Start of Records to use
/-- Where the pages of an object go: into the stacks of a mask, or all into the far store (R164). -/
def wants (tier mask pages : Nat) : List (Option Nat) :=
  (List.range pages).map (fun k => if tier = 1 then none else some (stackFor mask k))

/-! ### Objects -/

/-- The key of an object. -/
def objKey (f h : Nat) : Nat := f * 32768 + h

/-- The object of a handle; handle 0 is never valid (R163). -/
def objGet (s : State) (f h : Nat) : Option Obj := if h = 0 ∨ 32768 ≤ h then none else tget s.objs (objKey f h)

/-- Set an object. -/
def objPut (s : State) (o : Obj) : State := { s with objs := tput s.objs (objKey o.fn o.handle) o }

/-- Change an object. -/
def objMod (f h : Nat) (g : Obj → Obj) (s : State) : State :=
  match objGet s f h with
  | some o => objPut s (g o)
  | none => s

/-- The objects of a function. -/
def objsOf (s : State) (f : Nat) : List Obj := (s.objs.map (·.2)).filter (fun o => o.fn == f)

/-- The variant bindings of a record: the recorded one, and those under which packs may stand in its slots (R205, R207). -/
def bindsOf (c : CodecRec) : List Binding :=
  c.bind.toList ++ (c.slot0.bind (·.bind)).toList ++ (c.slot1.bind (·.bind)).toList

/-- An object is named as base or factors by a variant binding (R195). -/
def frozenObj (s : State) (f h : Nat) : Bool :=
  (objsOf s f).any (fun o => (o.record.toList.flatMap bindsOf).any (fun b => b.base == h || b.factors == h))

/-- CODEC_RECORDS follows the records and runs (R215). -/
def syncRecords (s : State) : State :=
  let n := (s.objs.filter (fun e => e.2.record.isSome)).length
  setF (setF s Reg.CODEC_RECORDS 12 0 n) Reg.CODEC_RECORDS 20 16 s.runs.length

/-- The lowest handle that is free (R163). -/
def freeHandle (s : State) (f : Nat) : Option Nat := (upFrom 1 32767).find? (fun h => (objGet s f h).isNone)

/-- The lowest run of `n` free pages from page 1 upward in a function space (R147), searched at the ends of the
objects there. -/
def freeRun (s : State) (f n : Nat) : Option Nat :=
  let os := objsOf s f
  let free := fun a => a + n ≤ 0x400000 && os.all (fun o => a + n ≤ o.first || o.first + o.pages.length ≤ a)
  ((1 :: os.map (fun o => o.first + o.pages.length)).filter free).foldl
    (fun m a => match m with
      | none => some a
      | some b => some (min a b)) none

/-- The near-store address of a frame. -/
def frameAddr (st n : Nat) : Nat := st * 2 ^ 40 + n * pageSize

/-- The sectors of a near-store page at an address; a sector is numbered by its address / 64. -/
def inPage (x k : Nat) : Bool := x ≤ k * 64 && k * 64 < x + pageSize

/-- The near-store sector in which a soft error lies. -/
def sectorOf (e : ErrPlace × Bool) : Option Nat :=
  match e.1 with
  | .sector st n => some (st * 2 ^ 34 + n)
  | _ => none

/-- Zero the near-store frames of some pages: every sector is written whole, so poison and latent errors go (R147, R154). -/
def zeroPages (s : State) (ps : List PageLoc) : State :=
  ps.foldl (fun s p => match p with
    | .near st n =>
      let x := frameAddr st n
      { s with near := mzero s.near x pageSize,
               poison := s.poison.filter (fun k => !inPage x k),
               errs := s.errs.filter (fun e => !(sectorOf e).any (inPage x)) }
    | .far _ => s) s

/-- Create an object with its pages placed: lowest free run, frames zeroed (R147). None when there is no room. -/
def createObj (s : State) (o : Obj) (tier mask : Nat) : Option State :=
  let n := ceilDiv o.size pageSize
  match freeRun s o.fn n with
  | none => none
  | some a => match placePages s o.fn (wants tier mask n) with
    | none => none
    | some ps => some (zeroPages (objPut s { o with first := a, pages := ps }) ps)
End of Records to use
*What the task asks*
From the entries above, pull out each line that includes "freeRun".

*Solution for this task*
def freeRun (s : State) (f n : Nat) : Option Nat :=
  match freeRun s o.fn n with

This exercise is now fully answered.